Lateral length in centimeters of scions and cotyledonary shoots of 46-d-old rms1-2 and cv Weitor Y-grafted plants. Inset is a diagram of the graft-combinations; shaded areas indicate mutant tissue, black areas indicate WT tissue, and horizontal white lines indicate graft unions. Data shown are means + se; n = 6 to 12, except for graft-combination rms1-2/WT, where only two plants had a cotyledonary shoot.
Table I.
TLL, total stem length (TL), and no. of leaves expanded (LE) of the scion and cotyledonary shoot of 46-d-old rms1-2 and Weitor Y-grafted plants
| Graft Combination | TLL | Scion
|
Cotyledonary Shoot
|
n | ||
|---|---|---|---|---|---|---|
| TL | LE | TL | LE | |||
| cm | node | cm | node | |||
| WT/WT | 57.6 ± 21.2 | 28.5 ± 4.2 | 12.5 ± 0.9 | 25.8 ± 2.4 | 11.4 ± 0.4 | 6 |
| rms1/WT | 27.0 ± 14.5 | 20.5 ± 7.5 | 12.0 ± 1.0 | 22.0 ± 2.0 | 11.0 ± 0.0 | 2 |
| WT/rms1 | 343.6 ± 83.8 | 19.4 ± 1.5 | 10.4 ± 0.4 | 29.2 ± 1.0 | 11.5 ± 0.3 | 10 |
| rms1/rms1 | 374.5 ± 60.6 | 26.2 ± 0.9 | 11.4 ± 0.4 | 25.1 ± 1.4 | 11.7 ± 0.3 | 12 |
TLL is the total length of all the laterals on both shoots. Data are means ± se. Lateral lengths of each shoot are shown in Figure 2.
Two-Rootstock Grafts
Plants with rootstocks of two different genotypes were obtained by grafting a wedge-cut scion between the oblique cut surfaces of two adjacent rootstocks. As expected, branching was profuse in rms1-2 self-grafted plants and almost absent in WT self-grafted plants (Fig. 3a). An 11-fold reduction in TLL was observed when rms1-2 scions were grafted with two cv Weitor rootstocks or to one cv Weitor and one rms1-2 rootstock (Fig. 3a). There was no significant difference among the TLLs of rms1-2/(rms1-2.WT), rms1-2/(WT.WT), and WT self-grafted plants [notation: scion/(rootstock.rootstock); Fig. 3a, P > 0.05].
Figure 3.
TLL (in centimeters) of rms1 and WT two-rootstock grafted plants. a, Forty-nine-d-old rms1-2 and cv Weitor plants. b, Forty-eight-d-old rms1-1 and cv Parvus plants. Inset is a diagram of the graft-combinations; shaded areas indicate mutant tissue, black areas indicate WT tissue, and vertical white lines indicate graft unions. Data shown are means + se; n = 6 to 14.
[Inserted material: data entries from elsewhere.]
-- ==== Sys2Proof/Certificates/Slice0/Obligations.lean ====
section
/-! DEFINITION. The statements for the provers, in the order of OBLIGATIONS.json. `hostRead`, `hostWrite` and `engineStep` are one
step of the machine with that event first; `sentinelIn` and `slotFrame` say what a slot holds and what a command leaves
unchanged (Safety.lean). -/

open Sys2Proof Sys2Proof.Machine

/-! ### Modular arithmetic primitives -/

/-- R130. -/
def Obligations.NormalizeIsTheFloorResidue : Prop :=
  ∀ a : Int,
    0 ≤ ((normalize29 a).val : Int) ∧ ((normalize29 a).val : Int) ≤ 28 ∧ (29 : Int) ∣ a - (normalize29 a).val ∧
    (∀ r : Residue, (29 : Int) ∣ a - r.val → r = normalize29 a) ∧
    (a < 0 → trem29 a ≠ 0 → ((normalize29 a).val : Int) = 29 + trem29 a) ∧
    (0 ≤ a → ((normalize29 a).val : Int) = trem29 a) ∧
    normalize29 (-29) = 0 ∧ normalize29 (-2 ^ 31) = 21 ∧ normalize29 (2 ^ 31 - 1) = 7

/-- R131. -/
def Obligations.InverseTableHoldsTheInverses : Prop :=
  (∀ r : Residue, r ≠ 0 → ∃ x : Residue, inv29 r = some x ∧ r.val * x.val % 29 = 1 ∧
      ∀ y : Residue, r.val * y.val % 29 = 1 → y = x) ∧
  inv29 0 = none ∧
  (∀ r x : Residue, inv29 r = some x → inv29 x = some r) ∧
  (∀ r : Residue, inv29 r = some r ↔ r = 1 ∨ r = 28) ∧
  (List.range 28).map (fun k => inv29 (mod29 (k + 1))) =
    (([1, 15, 10, 22, 6, 5, 25, 11, 13, 3, 8, 17, 9, 27] ++
      [2, 20, 12, 21, 26, 16, 18, 4, 24, 23, 7, 19, 14, 28] : List Residue)).map some

/-- R132. -/
def Obligations.ResidueOperationsAreExact : Prop :=
  ∀ x y : Residue,
    ((add29 x y).val : Int) = ((x.val : Int) + y.val) % 29 ∧
    ((sub29 x y).val : Int) = ((x.val : Int) - y.val) % 29 ∧
    ((mul29 x y).val : Int) = ((x.val : Int) * y.val) % 29 ∧ x.val * y.val ≤ 784

/-! ### Scalar commands -/

/-- R133. -/
def Obligations.MredReducesOpa : Prop :=
  (∀ v : Word, decode v = .ok .mred ↔ v = 0x00000001#32) ∧
  ∀ s : State, ∃ r : Residue, (r.val : Int) = s.opa.toInt % 29 ∧ zext32 r = BitVec.ofNat 32 r.val ∧
    exec .mred s = .next { s with
      res := r
      status := { s.status with busy := false, done := true, ecode := .ok } }

/-- R134. -/
def Obligations.MaddAddsModulo29 : Prop :=
  (∀ v : Word, decode v = .ok .madd ↔ v = 0x00000002#32) ∧
  ∀ s : State, ∃ r : Residue, (r.val : Int) = (s.opa.toInt + s.opb.toInt) % 29 ∧
    r = add29 (normalize29 s.opa.toInt) (normalize29 s.opb.toInt) ∧
    exec .madd s = .next { s with
      res := r
      status := { s.status with busy := false, done := true, ecode := .ok } }

/-- R135. -/
def Obligations.MsubSubtractsModulo29 : Prop :=
  (∀ v : Word, decode v = .ok .msub ↔ v = 0x00000003#32) ∧
  ∀ s : State, ∃ r : Residue, (r.val : Int) = (s.opa.toInt - s.opb.toInt) % 29 ∧
    r = sub29 (normalize29 s.opa.toInt) (normalize29 s.opb.toInt) ∧
    exec .msub s = .next { s with
      res := r
      status := { s.status with busy := false, done := true, ecode := .ok } }

/-- R136. -/
def Obligations.MmulMultipliesModulo29 : Prop :=
  (∀ v : Word, decode v = .ok .mmul ↔ v = 0x00000004#32) ∧
  ∀ s : State, ∃ r : Residue, (r.val : Int) = (s.opa.toInt * s.opb.toInt) % 29 ∧
    r = mul29 (normalize29 s.opa.toInt) (normalize29 s.opb.toInt) ∧
    exec .mmul s = .next { s with
      res := r
      status := { s.status with busy := false, done := true, ecode := .ok } }

/-- R137. -/
def Obligations.MinvLooksUpTheInverse : Prop :=
  (∀ v : Word, decode v = .ok .minv ↔ v = 0x00000005#32) ∧
  ∀ s : State,
    (s.opa.toInt % 29 = 0 →
      exec .minv s = .next { s with
        res := 0
        status := { s.status with busy := false, done := true, err := true, ecode := .noinv } }) ∧
    (s.opa.toInt % 29 ≠ 0 → ∃ x : Residue,
      inv29 (normalize29 s.opa.toInt) = some x ∧ s.opa.toInt * x.val % 29 = 1 ∧ x ≠ 0 ∧
      exec .minv s = .next { s with
        res := x
        status := { s.status with busy := false, done := true, ecode := .ok } })

/-- 40_modular_arithmetic.md R138: the laws of the scalar commands, over the results the commands write. -/
def Obligations.ScalarCommandsObeyTheRingLaws : Prop :=
  ∀ s : State,
    let run := fun (i : Instr) (a b : Word) => (nextState (exec i { s with opa := a, opb := b })).map (·.res)
    let code := fun (i : Instr) (a b : Word) =>
      (nextState (exec i { s with opa := a, opb := b })).map (·.status.ecode)
    (∀ i ∈ [Instr.mred, .madd, .msub, .mmul, .minv], ∀ a a' b b' : Word,
      a.toInt % 29 = a'.toInt % 29 → b.toInt % 29 = b'.toInt % 29 →
        run i a b = run i a' b' ∧ code i a b = code i a' b' ∧
          (code i a b ≠ some .ok → i = .minv ∧ a.toInt % 29 = 0)) ∧
    (∀ a b : Word, run .madd a b = run .madd b a ∧ run .mmul a b = run .mmul b a) ∧
    (∀ (a b c : Word) (x y : Residue), run .madd a b = some x → run .madd b c = some y →
      run .madd (zext32 x) c = run .madd a (zext32 y)) ∧
    (∀ (a b c : Word) (x y : Residue), run .mmul a b = some x → run .mmul b c = some y →
      run .mmul (zext32 x) c = run .mmul a (zext32 y)) ∧
    (∀ (a b c : Word) (x y z : Residue), run .madd b c = some x → run .mmul a b = some y → run .mmul a c = some z →
      run .mmul a (zext32 x) = run .madd (zext32 y) (zext32 z)) ∧
    (∀ a b : Word, normalize29 b.toInt ≠ 0 →
      run .msub a b = run .madd a (BitVec.ofNat 32 (29 - (normalize29 b.toInt).val))) ∧
    (∀ a b : Word, normalize29 b.toInt = 0 → run .msub a b = run .mred a b) ∧
    (∀ (a b : Word) (x : Residue), run .minv a b = some x → code .minv a b = some .ok →
      run .mmul a (zext32 x) = some 1)

/-! ### Encoding -/

/-- Decode and encode agree, in both directions, over all 2^32 words (30_encoding.md R103, R107, R108). -/
def Obligations.DecodeIsTheInverseOfEncode : Prop :=
  ∀ (v : Word) (i : Instr), (decode v = .ok i ↔ v = encode i) ∧ i.WellFormed = true

/-- R105. -/
def Obligations.IllegalWordsCompleteWithIllegal : Prop :=
  (∀ v : Word, (∃ e, decode v = .error e) ↔
    (v.toNat / 2 ^ 14 ≠ 0 ∨
      (v.toNat % 256 = 0x00 ∨ (0x06 ≤ v.toNat % 256 ∧ v.toNat % 256 ≤ 0x0F) ∨ 0x12 ≤ v.toNat % 256) ∨
      (1 ≤ v.toNat % 256 ∧ v.toNat % 256 ≤ 5 ∧
        (v.toNat / 2 ^ 8 % 4 ≠ 0 ∨ v.toNat / 2 ^ 10 % 4 ≠ 0 ∨ v.toNat / 2 ^ 12 % 4 ≠ 0)) ∨
      (v.toNat % 256 = 0x10 ∧ v.toNat / 2 ^ 10 % 4 ≠ 0))) ∧
  ∀ (v : Word) (e : IllegalWord) (s : State), decode v = .error e → s.status.busy = false →
    ∃ t, hostWrite 0x00C v s = .next t ∧ t.cmd = v ∧ t.status.busy = true ∧
      engineStep t = .next { s with
        cmd := v
        lpivot := s.ctrl.pivot
        status := { s.status with busy := false, done := true, err := true, ecode := .illegal } }

/-- R103: the opcode map's match and mask columns select exactly the words the decoder reads as the row's command. -/
def Obligations.DecodeFollowsTheOpcodeMap : Prop :=
  ∀ v : Word,
    (decode v = .ok .mred ↔ v &&& 0xFFFFFFFF#32 = 0x00000001#32) ∧
    (decode v = .ok .madd ↔ v &&& 0xFFFFFFFF#32 = 0x00000002#32) ∧
    (decode v = .ok .msub ↔ v &&& 0xFFFFFFFF#32 = 0x00000003#32) ∧
    (decode v = .ok .mmul ↔ v &&& 0xFFFFFFFF#32 = 0x00000004#32) ∧
    (decode v = .ok .minv ↔ v &&& 0xFFFFFFFF#32 = 0x00000005#32) ∧
    ((∃ sd sa, decode v = .ok (.matinv sd sa)) ↔ v &&& 0xFFFFCCFF#32 = 0x00000010#32) ∧
    ((∃ sd sa sb, decode v = .ok (.matmul sd sa sb)) ↔ v &&& 0xFFFFC0FF#32 = 0x00000011#32)

/-- Words the spec writes out: 30_encoding.md R108, and 95_test_vectors.md W2, W3, P3, V-E. -/
def Obligations.WrittenOutWordsDecode : Prop :=
  decode 0x00000001 = .ok .mred ∧ decode 0x00000002 = .ok .madd ∧ decode 0x00000003 = .ok .msub ∧
  decode 0x00000004 = .ok .mmul ∧ decode 0x00000005 = .ok .minv ∧
  decode 0x00001010 = .ok (.matinv 1 0) ∧ decode 0x00003010 = .ok (.matinv 3 0) ∧
  decode 0x00000310 = .ok (.matinv 0 3) ∧ decode 0x00002411 = .ok (.matmul 2 0 1) ∧
  decode 0x00001B11 = .ok (.matmul 1 3 2) ∧ decode 0x00003911 = .ok (.matmul 3 1 2) ∧
  decode 0x00003C11 = .ok (.matmul 3 0 3) ∧
  decode 0x00000000 = .error .unassignedOpcode ∧ decode 0x00000101 = .error .scalarSlotField ∧
  decode 0x00000410 = .error .matinvSlotB ∧ decode 0x00004011 = .error .reservedBits

/-! ### The Engine's step -/

/-- 60_exceptions.md R191, 30_encoding.md R107: the step runs the decoded command; the completion is enabled exactly while BUSY = 1.
Where the Engine's turn comes from (`nextIsEngine`: the schedule in `inbox`) is the model's choice, log entry 2. -/
def Obligations.EngineStepRunsThePendingCommand : Prop :=
  ∀ s : State, nextIsEngine s = true →
    (s.status.busy = true → ∀ i, decode s.cmd = .ok i → step s = exec i { s with inbox := s.inbox.tail }) ∧
    (s.status.busy = true → ∀ e, decode s.cmd = .error e →
      step s = .next { s with
        inbox := s.inbox.tail
        status := { s.status with busy := false, done := true, err := true, ecode := .illegal } }) ∧
    (s.status.busy = false → step s = .next { s with inbox := s.inbox.tail })

/-- 60_exceptions.md R191, R205: every command goes on to a next state and ends in exactly one complete(code). -/
def Obligations.EveryCommandEndsInOneCompletion : Prop :=
  ∀ (i : Instr) (s : State), ∃ (t : State) (code : CompletionCode), exec i s = .next t ∧
    t.status = { s.status with
      ecode := code, err := s.status.err || code != .ok, done := true, busy := false } ∧
    t.params = s.params ∧ t.ctrl = s.ctrl ∧ t.cmd = s.cmd ∧ t.opa = s.opa ∧ t.opb = s.opb ∧ t.lpivot = s.lpivot ∧
    t.inbox = s.inbox ∧ t.reads = s.reads ∧ t.busyPolls = s.busyPolls

/-! ### Matrix commands -/

/-- R171, R172, R173, R174. -/
def Obligations.MatmulMultipliesSlots : Prop :=
  ∀ (s : State) (sd sa sb : SlotNo), Inv s →
    ((rows s sa = 0 ∨ rows s sb = 0 ∨ cols s sa ≠ rows s sb) →
      ∃ t, exec (.matmul sd sa sb) s = .next t ∧ sentinelIn t sd ∧ slotFrame sd s t ∧
        t.status = { s.status with busy := false, done := true, err := true, ecode := .dim }) ∧
    (rows s sa ≠ 0 → rows s sb ≠ 0 → cols s sa = rows s sb →
      rows s sa ≤ s.params.nmax ∧ cols s sa ≤ s.params.nmax ∧ cols s sb ≤ s.params.cmax ∧
      ∃ t, exec (.matmul sd sa sb) s = .next t ∧ slotFrame sd s t ∧
        rows t sd = rows s sa ∧ cols t sd = cols s sb ∧
        (∀ i j, i < s.params.nmax → j < s.params.cmax →
          (elemByte t sd i j).toNat =
            if i < rows s sa ∧ j < cols s sb then
              (∑ x ∈ Finset.range (cols s sa), (elemByte s sa i x).toNat * (elemByte s sb x j).toNat) % 29
            else 0) ∧
        (∀ i j, i < rows s sa → j < cols s sb →
          ∑ x ∈ Finset.range (cols s sa), (elemByte s sa i x).toNat * (elemByte s sb x j).toNat ≤ s.params.nmax * 784) ∧
        t.status = { s.status with busy := false, done := true, ecode := .ok })

/-- R151. -/
def Obligations.MatinvChecksItsOperand : Prop :=
  ∀ (s : State) (sd sa : SlotNo),
    ((rows s sa = 0 ∨ rows s sa ≠ cols s sa) →
      ∃ t, exec (.matinv sd sa) s = .next t ∧ sentinelIn t sd ∧ slotFrame sd s t ∧
        t.status = { s.status with busy := false, done := true, err := true, ecode := .dim }) ∧
    (Inv s → rows s sa ≠ 0 → rows s sa = cols s sa →
      1 ≤ rows s sa ∧ rows s sa ≤ s.params.nmax ∧
      ∃ t, exec (.matinv sd sa) s = .next t ∧ (t.status.ecode = .ok ∨ t.status.ecode = .singular))

/-- R159. -/
def Obligations.MatinvFailureLeavesTheSentinel : Prop :=
  ∀ (s t : State) (sd sa : SlotNo), exec (.matinv sd sa) s = .next t → t.status.ecode ≠ .ok →
    (t.status.ecode = .dim ∨ t.status.ecode = .singular) ∧ sentinelIn t sd ∧ slotFrame sd s t ∧
      t.status = { s.status with busy := false, done := true, err := true, ecode := t.status.ecode }

/-- 41_matrix_inverter.md R158, R162: on OK, in either mode, SD holds the n×n inverse, its other elements are 0 and nothing else
has changed. -/
def Obligations.MatinvOkGivesTheInverse : Prop :=
  ∀ (s t : State) (sd sa : SlotNo), Inv s → exec (.matinv sd sa) s = .next t → t.status.ecode = .ok →
    rows t sd = rows s sa ∧ cols t sd = rows s sa ∧
    squareValue s sa (rows s sa) * squareValue t sd (rows s sa) = 1 ∧
    squareValue t sd (rows s sa) * squareValue s sa (rows s sa) = 1 ∧
    (∀ i j, i < s.params.nmax → j < s.params.cmax → ¬(i < rows s sa ∧ j < rows s sa) → elemByte t sd i j = 0) ∧
    slotFrame sd s t ∧ t.status = { s.status with busy := false, done := true, ecode := .ok }

/-- 41_matrix_inverter.md R162: with row swapping MATINV decides invertibility: SINGULAR exactly when the determinant is 0 mod 29,
and otherwise OK with the inverse in SD. -/
def Obligations.MatinvWithSwappingDecidesInvertibility : Prop :=
  ∀ (s : State) (sd sa : SlotNo), Inv s → s.lpivot = true → rows s sa ≠ 0 → rows s sa = cols s sa →
    ∃ t, exec (.matinv sd sa) s = .next t ∧ slotFrame sd s t ∧
      ((squareValue s sa (rows s sa)).det = 0 →
        sentinelIn t sd ∧
          t.status = { s.status with busy := false, done := true, err := true, ecode := .singular }) ∧
      ((squareValue s sa (rows s sa)).det ≠ 0 →
        rows t sd = rows s sa ∧ cols t sd = rows s sa ∧
          squareValue t sd (rows s sa) = (squareValue s sa (rows s sa))⁻¹ ∧
          (∀ i j, i < s.params.nmax → j < s.params.cmax → ¬(i < rows s sa ∧ j < rows s sa) → elemByte t sd i j = 0) ∧
          t.status = { s.status with busy := false, done := true, ecode := .ok })

/-- 41_matrix_inverter.md R162: SINGULAR whenever the determinant is 0, in both modes (DOC0 §8 "Singular detection"). -/
def Obligations.MatinvReportsEverySingularMatrix : Prop :=
  ∀ (s : State) (sd sa : SlotNo), Inv s → rows s sa ≠ 0 → rows s sa = cols s sa →
    (squareValue s sa (rows s sa)).det = 0 →
    ∃ t, exec (.matinv sd sa) s = .next t ∧ sentinelIn t sd ∧ slotFrame sd s t ∧
      t.status = { s.status with busy := false, done := true, err := true, ecode := .singular }

/-- 41_matrix_inverter.md R162: if PIVOT = 0 gives OK, PIVOT = 1 gives OK with the same result. -/
def Obligations.MatinvPoliciesAgreeOnSuccess : Prop :=
  ∀ (s t : State) (sd sa : SlotNo), s.lpivot = false → exec (.matinv sd sa) s = .next t → t.status.ecode = .ok →
    exec (.matinv sd sa) { s with lpivot := true } = .next { t with lpivot := true }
Similar trends were observed in two-rootstock studies performed with the rms1-1 mutant and its progenitor, cv Parvus (Fig. 3b), except that cv Parvus rootstocks did not inhibit branching in rms1-1 scions to the same extent as cv Weitor rootstocks in rms1-2 scions. Although reduced about 3-fold, bud outgrowth in rms1-1 scions grafted to two cv Parvus rootstocks was still greater than in self-grafted cv Parvus plants (Fig. 3b). Grafting rms1-1 scions with rms1-1 and cv Parvus rootstocks reduced bud outgrowth about 2-fold, resulting in a phenotype intermediate between rms1-1 self-grafted plants and plants of rms1-1/(WT.WT) combination (Fig. 3b).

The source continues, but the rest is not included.